MATRIX SEARCH (continued)

(Rahul → Saurabh → Ranav → Vikram → Rajeev | 28 Jan 2006)


3️ The Dual-Criterion Challenge

For a HR manager, unless the candidates meet both the criteria of
Competence and
Affordable Salary,
it is just not good enough.

If:

  • “Competent candidates are very expensive,” or
  • “Affordable candidates are duds,”

then the entire search effort is a waste of time.


4️ Leveraging the USP

“This is where we can leverage our USP.”

By enabling HR managers to pre-select any desirable combination of:
Competence vs Salary,
(after first choosing Function and Design Level),
we let them narrow searches intelligently instead of blindly.

Predictive Search Insight

Before launching a search, the system can show—using existing data—whether there are enough candidates who satisfy both criteria.
This pre-search validation dramatically reduces wasted queries and frustration.


6️ The Competence × Salary Matrix

A quick look at the Percentile vs Salary Matrix instantly tells an HR manager how competence levels trend against salary expectations.

“If he attaches a lot of importance (i.e. weightage) to Percentile Score, he’d better be prepared to pay through his nose — because the cells in the matrix will appear as follows:”

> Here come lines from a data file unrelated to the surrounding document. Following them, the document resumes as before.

/-! ### What the opening of a step keeps -/

/-- A job without its buckets and what a step or a failure sets back in it. -/
def Job.course (j : Job) : Job :=
  { j with buckets := [], clamped := 0, failed := none, firstRnd := none, heard := [], leadHeard := 0, pubRnd := none, pubLate := false, microsDone := 0 }

/-- What the steps of a job keep: its course, and the learning state of the weavers. -/
def State.jobKept (key : Nat) (s : State) : Job × Tab Learn := ((s.job key).course, s.train.learn)

/-- Jobs with the same course agree in what a step reads of it. -/
theorem Job.same_of_course {a b : Job} (h : a.course = b.course) :
    a.active = b.active ∧ a.learning = b.learning ∧ a.probing = b.probing ∧ a.published = b.published ∧ a.step = b.step ∧ a.lastVer = b.lastVer := by
  have hsame {β : Type} (g : Job → β) : g a.course = g b.course := congrArg g h
  exact ⟨hsame Job.active, hsame Job.learning, hsame Job.probing, hsame Job.published, hsame Job.step, hsame Job.lastVer⟩

theorem jobKept_of_train {t : State} (h : t.train = s.train) : t.jobKept key = s.jobKept key := by
  simp only [State.jobKept, State.job, h]

theorem jobKept_modJob {f : Job → Job} (hf : ∀ j, (f j).course = j.course) : (s.modJob key f).jobKept key = s.jobKept key := by
  rw [State.jobKept, modJob_read, hf]
  rfl

theorem openStep_jobKept (first : Bool) : (s.openStep key first).jobKept key = s.jobKept key := by
  have hbuckets : ∀ (xs : List (Nat × Nat)) (t : State) (g : Nat × Nat → Bucket → Bucket),
      (t.each xs fun x s => s.modBucket key (bktKey x.1 x.2) (g x)).jobKept key = t.jobKept key :=
    fun xs t g => each_keeps (State.jobKept key) (fun _ _ => jobKept_modJob fun _ => by rfl) xs t
  have hzero : ∀ (j : Job) xs (t : State), (t.each xs fun b s => s.zeroGrad j b).jobKept key = t.jobKept key :=
    fun j xs t => each_keeps (State.jobKept key) (fun _ _ => jobKept_of_train (zeroGrad_frame (Nat.or_self _) Fr.rfl).train_eq) xs t
  have hclamp : ∀ t : State, ((t.polLimit 3).modJob key fun j => { j with clamped := j.clamped + 1 }).jobKept key = t.jobKept key :=
    fun t => (jobKept_modJob fun _ => by rfl).trans (jobKept_of_train (polLimit_frame (Nat.or_self _) Fr.rfl).train_eq)
  unfold State.openStep
  dsimp only
  refine (jobKept_modJob fun _ => by rfl).trans ?_
  simp only [apply_ite (State.jobKept key), hclamp, hzero, hbuckets, ite_self]

theorem openStep_pubRnd (first : Bool) : ((s.openStep key first).job key).pubRnd = none := by
  unfold State.openStep
  dsimp only
  rw [modJob_read]

theorem jobOut_out (o : Out) (n : Nat) : (s.jobOut o n).out = o :: s.out := rfl

theorem jobOut_mem (o : Out) (n : Nat) : (s.jobOut o n).mem = s.mem := rfl

theorem charge_train (c : Nat) (x : Cost) : (s.charge c x).train = s.train := rfl

theorem loadState_jobKept : (s.loadState key).jobKept key = s.jobKept key := by
  have hput : ∀ (t : State) c a bs, (t.putDva c a bs).train = t.train := fun _ _ _ _ => (putDva_frame (Nat.or_self _) Fr.rfl).train_eq
  unfold State.loadState
  refine each_keeps (State.jobKept key) (fun b t => ?_) _ s
  dsimp only
  split
  · split
    · exact jobKept_modJob fun _ => rfl
    · exact jobKept_of_train (by rw [charge_train, hput, hput])
  · exact jobKept_of_train (by rw [charge_train, hput, hput])

theorem runJob_jobKept (j : Job) : (s.runJob key j).jobKept key = (j.course, s.train.learn) := by
  unfold State.runJob
  dsimp only
  rw [each_keeps (State.jobKept key) fun _ _ => jobKept_of_train (twineOut_frame (Nat.or_self _) Fr.rfl).train_eq, openStep_jobKept, loadState_jobKept,
    jobKept_of_train (demand_frame (Nat.or_self _) Fr.rfl).train_eq, jobKept_of_train (modWeaver_train ..), State.jobKept, modJob_read]
  rfl

/-! ### Publication (R161, R302) -/

/-- An announcement that is taken: the job knows the round, the lead tells the others, a late member notes it. -/
theorem publish_eq {p : Nat} (ha : (s.job key).active = true) (hn : (s.job key).pubRnd = none) (hc : allClosed (s.job key) = true)
    (hp : (s.job key).isLead = true → s.rnd.num + 2 ≤ p) :
    s.publish key (s.job key).step p =
      let t := (s.leadHeard key).modJob key fun j => { j with pubRnd := some p, pubLate := decide (p ≤ s.rnd.num) }
      if (s.job key).isLead then t.jobOut (.publish key (s.job key).step p) Config.publishBytes
      else if p ≤ s.rnd.num then
        t.journal { code := St.groupTiming, cls := Cls.info, blk := Blk.round, ctx := (s.job key).ctx, gen := (s.job key).gen, detail := 3 }
      else t := by
  have hlead : ¬ ((s.job key).isLead = true ∧ p < s.rnd.num + 2) := fun h => absurd (hp h.1) (Nat.not_le.mpr h.2)
  simp only [State.publish, ha, hn, hc, hlead]
  simp

theorem publish_early {p : Nat} (hl : (s.job key).isLead = true) (hp : p < s.rnd.num + 2) : s.publish key (s.job key).step p = s := by
  simp [State.publish, hl, hp]

/-- The version of a step published: the weaver's pointer moved to its idle copy, and the step counted (R161). -/
def State.versionOut (key : Nat) (s : State) : State :=
  let j := s.job key
  let w := s.weaver j.desc.handle
  ((s.modWeaver j.desc.handle fun w => { w with version := w.version + 1, nextVersion := w.version + 1, copy := 1 - w.copy }).backCopy
    j.desc.handle).modJob key fun b => { b with published := j.published + 1, lastVer := w.version + 1 }

/-- A published step that is not the last: the state saved when it is due, and the lead's ledger entry (R275, R302). -/
def State.stepOut (key : Nat) (s : State) : State :=
  let j := s.job key
  let saved := j.desc.saveEvery != 0 && (j.published + 1) % j.desc.saveEvery == 0
  let t := if saved then (s.versionOut key).saveState key else s.versionOut key
  if j.isLead then t.sendLedger key (ledgerOf t j 0 (boundaryRnd t) saved) else t

theorem applyPublish_goesOn {p : Nat} (ha : (s.job key).active = true) (hp : (s.job key).pubRnd = some p)
    (hv : (s.weaver (s.job key).desc.handle).version < 0xFFFFFFFF) (hl : (s.job key).learning = false) (hr : (s.job key).desc.replay = false)
    (hn : (s.job key).published + 1 < (s.job key).desc.steps) (hs : (s.job key).stopAfter = false) :
    s.applyPublish key = ((s.stepOut key).modJob key fun j => { j with step := j.step + 1 }).openStep key false := by
  simp [State.applyPublish, State.stepOut, State.versionOut, ha, hp, hl, hr, hs, Nat.not_le.mpr hn, Nat.not_le.mpr hv]

/-- Saving and telling touch neither the weavers nor the jobs. -/
theorem stepOut_keeps : (s.stepOut key).weav = (s.versionOut key).weav ∧ (s.stepOut key).train = (s.versionOut key).train := by
  have hsave : ∀ t : State, (t.saveState key).weav = t.weav ∧ (t.saveState key).train = t.train := fun t =>
    ⟨(saveState_frame (Nat.or_self _) Fr.rfl).weav_eq, (saveState_frame (Nat.or_self _) Fr.rfl).train_eq⟩
  have htell : ∀ (t : State) e, (t.sendLedger key e).weav = t.weav ∧ (t.sendLedger key e).train = t.train := fun t e =>
    ⟨(sendLedger_frame (Nat.or_self _) Fr.rfl).weav_eq, (sendLedger_frame (Nat.or_self _) Fr.rfl).train_eq⟩
  unfold State.stepOut
  dsimp only
  constructor
  · simp only [apply_ite State.weav, htell, hsave, ite_self]
  · simp only [apply_ite State.train, htell, hsave, ite_self]

theorem versionOut_weaver : (s.versionOut key).weaver (s.job key).desc.handle =
    { s.weaver (s.job key).desc.handle with
      version := (s.weaver (s.job key).desc.handle).version + 1, nextVersion := (s.weaver (s.job key).desc.handle).version + 1
      copy := 1 - (s.weaver (s.job key).desc.handle).copy } := by
  rw [State.versionOut, weaver_of_weav _ (modJob_weav ..), weaver_of_weav _ (backCopy_frame (Nat.or_self _) Fr.rfl).weav_eq, modWeaver_read]

theorem versionOut_job : (s.versionOut key).job key = { s.job key with
    published := (s.job key).published + 1, lastVer := (s.weaver (s.job key).desc.handle).version + 1 } := by
  rw [State.versionOut, modJob_read, job_of_train _ (backCopy_frame (Nat.or_self _) Fr.rfl).train_eq, job_of_train _ (modWeaver_train ..)]

/-! ### A job that ends, and a lead that is silent (R300) -/

/-- A job that ends is active no more, and its weaver is out of training. -/
theorem closeJob_ends {status outcome : Nat} (ha : (s.job key).active = true) :
    ((s.closeJob key status outcome).job key).active = false ∧
      ((s.closeJob key status outcome).weaver (s.job key).desc.handle).training = false := by
  unfold State.closeJob
  rw [if_neg (by simp [ha])]
  dsimp only
  split
  · exact ⟨by rw [job_of_train _ (modWeaver_train ..), modJob_read], by rw [modWeaver_read]⟩
  · have hrec : ∀ (t : State) x qpn r, ((t.summarize x).record qpn r).train = t.train ∧ ((t.summarize x).record qpn r).weav = t.weav :=
      fun t x qpn r => ⟨(record_frame (Nat.or_self _) Fr.rfl).train_eq, (record_frame (Nat.or_self _) Fr.rfl).weav_eq⟩
    exact ⟨by rw [job_of_train _ (hrec ..).1, job_of_train _ (modWeaver_train ..), modJob_read],
      by rw [weaver_of_weav _ (hrec ..).2, modWeaver_read]⟩

theorem memberSilence_lost {member f : Nat} (ha : (s.job key).active = true) (hf : (s.job key).firstRnd = some f) (hl : (s.job key).isLead = false)
    (hq : max (s.job key).leadHeard (f + (s.job key).desc.deadline) + 16 ≤ boundaryRnd s) :
    s.memberSilence key member = s.closeJob key St.memberLost 1 := by
  simp only [State.memberSilence, hf, hl, ha, hq]
  simp

/-! ### The step ledger (R303) -/

theorem stepLedger_eq {e : LedgerEntry} (h1 : e.jobId = (s.job key).desc.jobId) (h2 : e.nbucket = (s.job key).nbucket)
    (h3 : e.npart = (s.job key).desc.npart) (hc : ctxActive s (s.job key).ctx = true) (hr : (s.job key).desc.replay = false) :
    s.stepLedger key e = ((s.leadHeard key).writeDva (s.job key).ctx
      ((s.job key).desc.ledger + e.step % (s.job key).desc.nledger * ledgerSize e.npart e.nbucket) (ledgerBytes e)).2 := by
  simp [State.stepLedger, State.writeLedger, State.putDva, h1, h2, h3, hc, hr]

/-! ### What a read sees of the training jobs: nothing -/

/-- The training jobs and learning states replaced. -/
def State.withTrain (x : Train) (s : State) : State := { s with train := x }

section
variable (x : Train)

theorem startRepair_withTrain (f g : Nat) (back : Option Nat) :
    (s.withTrain x).startRepair f g back = (s.startRepair f g back).withTrain x := by
  unfold State.startRepair
  dsimp only
  rw [apply_ite (State.withTrain x)]
  rfl

theorem readPoison_withTrain (f g : Nat) :
    (s.withTrain x).readPoison f g = ((s.readPoison f g).1, (s.readPoison f g).2.withTrain x) := by
  unfold State.readPoison
  dsimp only
  rw [startRepair_withTrain]
  rfl

theorem readSpot_withTrain (k : Nat) (sp : Spot) (n : Nat) :
    (s.withTrain x).readSpot k sp n = ((s.readSpot k sp n).1, (s.readSpot k sp n).2.withTrain x) := by
  have hpair : ∀ (c : Prop) [Decidable c] (a b : Except AccErr (List Byte) × State),
      ((if c then a else b).1, (if c then a else b).2.withTrain x) = if c then (a.1, a.2.withTrain x) else (b.1, b.2.withTrain x) :=
    fun c _ a b => by split <;> rfl
  cases sp with
  | unmapped => rfl
  | zero k => rfl
  | slow a =>
    simp only [State.readSpot, hpair]
    rfl
  | frame f off =>
    simp only [State.readSpot, hpair]
    rw [readPoison_withTrain]
    rfl

theorem spotAt_withTrain (ctx stamp dva : Nat) : spotAt (s.withTrain x) ctx stamp dva = spotAt s ctx stamp dva := rfl

theorem joinRead_withTrain (bs : List Byte) (r : Except AccErr (List Byte) × State) :
    joinRead bs (r.1, r.2.withTrain x) = ((joinRead bs r).1, (joinRead bs r).2.withTrain x) := rfl

/-- A fold whose steps do not see the training jobs does not see them. -/
theorem foldl_withTrain {α β : Type} {f : β × State → α → β × State}
    (hf : ∀ (r : β × State) y, f (r.1, r.2.withTrain x) y = ((f r y).1, (f r y).2.withTrain x)) (ys : List α) (r : β × State) :
    ys.foldl f (r.1, r.2.withTrain x) = ((ys.foldl f r).1, (ys.foldl f r).2.withTrain x) := by
  induction ys generalizing r with
  | nil => rfl
  | cons y ys ih =>
    rw [List.foldl_cons, List.foldl_cons, hf]
    exact ih _

theorem readDva_withTrain (ctx stamp dva n : Nat) :
    (s.withTrain x).readDva ctx stamp dva n = ((s.readDva ctx stamp dva n).1, (s.readDva ctx stamp dva n).2.withTrain x) := by
  unfold State.readDva
  refine foldl_withTrain x (fun r y => ?_) _ ((Except.ok [] : Except AccErr (List Byte)), s)
  obtain ⟨got, t⟩ := r
  cases got with
  | error e => rfl
  | ok bs =>
    dsimp only
    rw [readSpot_withTrain, spotAt_withTrain, joinRead_withTrain]

theorem peekDva_withTrain (ctx stamp dva n : Nat) : peekDva (s.withTrain x) ctx stamp dva n = peekDva s ctx stamp dva n := by
  unfold peekDva
  rw [readDva_withTrain]

/-- A descriptor's job does not depend on the jobs that are there. -/
theorem jobOf_withTrain (ctx : Nat) (d : JobDesc) (note : Option Notice) : jobOf (s.withTrain x) ctx d note = jobOf s ctx d note := by
  simp only [jobOf, planAt, railCount, peekDva_withTrain]
  rfl

end

/-! ### A learning step (R278, R280) -/

/-- The learning state of a weaver written. -/
def State.putLearn (h : Nat) (f : Learn → Learn) (s : State) : State := { s with train := { s.train with learn := adj {} s.train.learn h f } }

theorem putLearn_read (h : Nat) (f : Learn → Learn) : look {} (s.putLearn h f).train.learn h = f (look {} s.train.learn h) := look_adj_eq _ _ _ _
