/-- An uncached access to a device region is one bus access that the device sees, with the bytes of the access's own
size; a load delivers lanes of the word that the device's handler answers, and a store leaves memory as it is. The fetch
of a word of a device delivers the handler's word, and the device sees the fetch (R118, R153, D7). LWL and LWR, SWL and
SWR use the lanes of R214 and R215. For a store no byte of the word is RAM: a region whose boundary lies inside a word is
log entry 19. What a handler answers is the platform's: the model's own part in it is log entries 19, 27. -/
def Obligations.DeviceAccesses : Prop :=
  ∀ (s : State) (base rt : RegIndex) (offset : BitVec 16) (handler : Nat),
    let v := s.reg base + offset.signExtend 32
    let big := s.platform.product.bigEndianMem
    let r := lane (s.reg rt)
    let answer (a : Nat) : Word := Config.deviceRead handler s.drainedDevices s.draws a
    let b := s.partialByte v
    let h := if s.bigEndianCpu then 2 - v.toNat % 4 else v.toNat % 4
    let lanesAt (p : Nat → Prop) (a : Nat) : Prop :=
      ∃ k, k < 4 ∧ p k ∧ a = accessWord v + if big then 3 - k else k
    let storedLanes (byte : Nat → Option Byte) (a : Nat) : Option Byte :=
      if accessWord v ≤ a ∧ a < accessWord v + 4
      then byte (if big then 3 - (a - accessWord v) else a - accessWord v) else none
    (s.throughDataCache v = false → s.platform.handler (accessWord v) = some handler →
      s.platform.readFails (accessWord v) = false →
      let w := answer (accessWord v)
      (s.accessAllowed unaligned1 v = true →
        LoadsFromDevice s (exec (.lb base rt offset) s) rt ((lane w b).signExtend 32)
          (fun a => a = s.byteAddress v) ∧
        LoadsFromDevice s (exec (.lbu base rt offset) s) rt ((lane w b).setWidth 32)
          (fun a => a = s.byteAddress v) ∧
        (∃ x, LoadsFromDevice s (exec (.lwl base rt offset) s) rt x (lanesAt (fun k => k ≤ b)) ∧
          ∀ k, k < 4 → lane x k = if 3 - b ≤ k then lane w (k - (3 - b)) else r k) ∧
        (∃ x, LoadsFromDevice s (exec (.lwr base rt offset) s) rt x (lanesAt (fun k => b ≤ k)) ∧
          ∀ k, k < 4 → lane x k = if k + b < 4 then lane w (k + b) else r k)) ∧
      (s.accessAllowed unaligned2 v = true →
        LoadsFromDevice s (exec (.lh base rt offset) s) rt ((lane w (h + 1) ++ lane w h).signExtend 32)
          (fun a => a = s.halfAddress v ∨ a = s.halfAddress v + 1) ∧
        LoadsFromDevice s (exec (.lhu base rt offset) s) rt ((lane w (h + 1) ++ lane w h).setWidth 32)
          (fun a => a = s.halfAddress v ∨ a = s.halfAddress v + 1)) ∧
      (s.accessAllowed unaligned4 v = true →
        LoadsFromDevice s (exec (.lw base rt offset) s) rt w
          (fun a => accessWord v ≤ a ∧ a < accessWord v + 4))) ∧
    (s.throughDataCache v = false → s.platform.handler (accessWord v) = some handler →
      (∀ k, k < 4 → s.platform.isRam (accessWord v + k) = false) →
      (s.accessAllowed unaligned1 v = true →
        StoresToDevice s (exec (.sb base rt offset) s)
          (fun a => if a = s.byteAddress v then some (r 0) else none) ∧
        StoresToDevice s (exec (.swl base rt offset) s)
          (storedLanes fun k => if k ≤ b then some (r (3 - b + k)) else none) ∧
        StoresToDevice s (exec (.swr base rt offset) s)
          (storedLanes fun k => if b ≤ k then some (r (k - b)) else none)) ∧
      (s.accessAllowed unaligned2 v = true →
        StoresToDevice s (exec (.sh base rt offset) s)
          (fun a => if a = s.halfAddress v then some (r (if big then 1 else 0))
            else if a = s.halfAddress v + 1 then some (r (if big then 0 else 1))
            else none)) ∧
      (s.accessAllowed unaligned4 v = true →
        StoresToDevice s (exec (.sw base rt offset) s) (storedLanes fun k => some (r k)))) ∧
    (let a := accessWord s.pc
     let through := fetchThrough (segmentMap s.pc) s.hidden.iceSample
     let block := s.fetchBlock a through
     unaligned4 s.pc = false → s.kernelAddressInUserMode s.pc = false → through = false →
      (∀ b ∈ block, s.platform.readFails b = false) → s.platform.handler a = some handler →
      s.isStale a through = false →
      s.fetch = .word (answer a) ∧
        ∃ l, s.fetched.drainedDevices = s.drainedDevices ++ [.fetch l] ∧
          ∀ b, b ∈ l ↔ b ∈ block ∧ s.platform.isDevice b = true)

(diagram sketch reproduced below conceptually)

Salary Range (₹)

Competence Percentile Bands (→)

Trend Line (Insight)

0 – 3 L / yr

10 – 30 – 40 – 50 – 60 – 70 – 80 – 90 – 100

upward slope → higher competence ↔ higher salary

3 – 6 L / yr

"

"

6 – 9 L / yr

"

"

9 – 12 L / yr

"

"

Essentially, competence percentile correlates positively with salary expectations — forming the “Matrix Curve” that helps managers balance skill vs cost.


7️ Final Note

“Please feel free to question me on the UI enclosed.”